▶ _EXERCISE DETAILS_
Repeat exactly the lines below that lie between the line with "iter (fun d" and the line with "((sendDirs w).all fun", counting both of those lines as part of the answer.

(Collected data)
▼
/-- The plane a link out of a column takes from its first sender. -/
def colPlane (ops : List (Nat × Bool × Op × RowMods)) (d : Nat) : Option Nat :=
  (ops.find? fun (_, _, _, w) => route w d != 0).map fun (_, _, _, w) => linkPlane w

/-- Planes of the four links of each PE, keyed 4*PE + direction. -/
def Image.planes (x : Image) : SMap (Option Nat) :=
  x.cols.foldl (fun m c =>
    let ops := x.ops c
    iter (fun d m => mset none m (4 * c.pe + d) (colPlane ops d)) 4 m) []

/-! ### Row words (R265) -/

/-- A matrix op whose word is shared by a systolic pen (R354). -/
def isPass (o : Op) : Bool :=
  match o with
  | .mpass | .msprs | .mpassd => true
  | _ => false

/-- The link that feeds queue q of PE p, if a word sends on it, has a plane (R321): a reader's own, narrow for a VBCAST's
operand, that of the link it continues on for a route of code 2 or 3. -/
def planeOk (x : Image) (pl : SMap (Option Nat)) (p q k : Nat) : Bool :=
  if onEdge x p q then true
  else match mget none pl (4 * (match q with
      | 0 => p - 64
      | 1 => p + 1
      | 2 => p + 64
      | _ => p - 1) + opp q) with
    | some j => j == k
    | none => true

/-- The checks of R265 that need the image beside the word. -/
def imageWordOk (x : Image) (pl : SMap (Option Nat)) (c : Col) (r : Nat) (o : Op) (w : RowMods) : Bool :=
  let p := c.pe
  (w.pl != 2 || bit x.rmask (16 * (p / 64 / 4) + p % 64 / 4)) &&
  ((sendDirs w).all fun d => !onEdge x p d && mget none pl (4 * p + d) == some (linkPlane w)) &&
  ((operandQueues o w).all fun q => planeOk x pl p q (if o = .vbcast then 1 else linkPlane w)) &&
  ((routeQueues w).all fun q => planeOk x pl p q (linkPlane w)) &&
  (w.hold != 3 || (hEn (c.handle w.hid.toNat) && w.aux.toNat ≤ hSlots (c.handle w.hid.toNat))) &&
  (w.stg == 0 || ((x.level 0).csrc != 0 && (x.level 0).sqs ≤ r && r ≤ (x.level 0).sqe)) &&
  (o != .back || hEn (c.handle (auxOf w % 16)))

/-- A row of a systolic pen: a pass word stands alike in every PE, unpredicated (R354). -/
def sysWordOk (x : Image) (c : Col) (b : Bool) (r : Nat) : Bool :=
  let isP (v : Row) : Bool := match decodeRow v with
    | .ok i => (match opOf i with
        | some (o, _) => isPass o
        | none => false)
    | .error _ => false
  let mine := x.rowOf c b r
  match x.cols with
  | [] => true
  | z :: _ =>
    let first := x.rowOf z b r
    (!isP mine || ((rowMods mine).pr == 0 && (rowMods mine).pn == 0)) && ((!isP mine && !isP first) || mine == first)

/-- A row word of the image passes R265. -/
def Image.wordOk (x : Image) (pl : SMap (Option Nat)) (c : Col) (b : Bool) (r : Nat) : Bool :=
  match decodeRow (x.rowOf c b r) with
  | .error _ => false
  | .ok i =>
    match opOf i with
    | none => false
    | some (o, w) => rowWordOk o w && imageWordOk x pl c r o w && (!x.sys || sysWordOk x c b r)

/-- The first row of a column that fails. -/
def Image.colCheck (x : Image) (pl : SMap (Option Nat)) (c : Col) : Option ImgErr :=
  if !handlesOk x c then some (.bad c.pe none 0)
  else
    (([false, true].flatMap fun b => (List.range (if b then x.lenb else x.lena)).map fun r => (b, r)).find? fun (b, r) =>
      !x.wordOk pl c b r).map fun (b, r) => .bad c.pe (some (r, b)) 0

/-- Every check after parsing, in PE and then row order. -/
def Image.check (x : Image) : Option ImgErr :=
  match x.ports.find? fun e => !(x.cols.any fun c => c.pe == portPe e && hEn (c.handle (portHandleOf e))) with
  | some e => some (.bad (portPe e) none 0)
  | none =>
    let pl := x.planes
    x.cols.findSome? (x.colCheck pl)

/-- A failure found once the image is read up to an address. -/
def ImgErr.found (e : ImgErr) (upto : Nat) : ImgErr :=
  match e with
  | .bad pe row _ => .bad pe row upto
  | e => e

/-- Bytes of an image, or why they cannot be read. -/
def State.imageRead (s : State) (ag c va n : Nat) : Except ImgErr Nat :=
  if s.viewAway ag c va n then .error .away
  else match s.view ag c va n with
    | some v => .ok v
    | none => .error (.unreadable va n)

/-- The image at a virtual address of a context, read once and checked for a pen of a shape (R269); and its length. The header, the
port entries and every column stream are parsed before a row word is checked, and a header failure or a port entry outside the
shape names PE 0, a port entry of a disabled handle its own PE. [DESIGN CHOICE, log 101] -/
def State.readImage (s : State) (ag c va hm1 wm1 : Nat) : Except ImgErr (Image × Nat) :=
  let rd (a n : Nat) : Except ImgErr Nat := s.imageRead ag c a n
  match rd va 64 with
  | .error e => .error e
  | .ok h =>
    if !headerOk h hm1 wm1 then .error (.bad 0 none (va + 64))
    else
      let n := bits h 74 68
      match (List.range n).mapM fun k => rd (va + 64 + 4 * k) 4 with
      | .error e => .error e
      | .ok ports =>
        let x : Image := { hdr := h, ports := ports, cols := [] }
        match ports.find? fun e => !portOk x e with
        | some _ => .error (.bad 0 none (va + 64 + 4 * n))
        | none =>
          match parseCols rd (x.lena + x.lenb) x.peList (va + 64 + 4 * n) with
          | .error e => .error e
          | .ok (cols, e) =>
            let y := { x with cols := cols }
            match y.check with
            | some f => .error (f.found e)
            | none => .ok (y, e - va)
▲
▶ _EXPECTED ANSWER_
    iter (fun d m => mset none m (4 * c.pe + d) (colPlane ops d)) 4 m) []

/-! ### Row words (R265) -/

/-- A matrix op whose word is shared by a systolic pen (R354). -/
def isPass (o : Op) : Bool :=
  match o with
  | .mpass | .msprs | .mpassd => true
  | _ => false

/-- The link that feeds queue q of PE p, if a word sends on it, has a plane (R321): a reader's own, narrow for a VBCAST's
operand, that of the link it continues on for a route of code 2 or 3. -/
def planeOk (x : Image) (pl : SMap (Option Nat)) (p q k : Nat) : Bool :=
  if onEdge x p q then true
  else match mget none pl (4 * (match q with
      | 0 => p - 64
      | 1 => p + 1
      | 2 => p + 64
      | _ => p - 1) + opp q) with
    | some j => j == k
    | none => true

/-- The checks of R265 that need the image beside the word. -/
def imageWordOk (x : Image) (pl : SMap (Option Nat)) (c : Col) (r : Nat) (o : Op) (w : RowMods) : Bool :=
  let p := c.pe
  (w.pl != 2 || bit x.rmask (16 * (p / 64 / 4) + p % 64 / 4)) &&
  ((sendDirs w).all fun d => !onEdge x p d && mget none pl (4 * p + d) == some (linkPlane w)) &&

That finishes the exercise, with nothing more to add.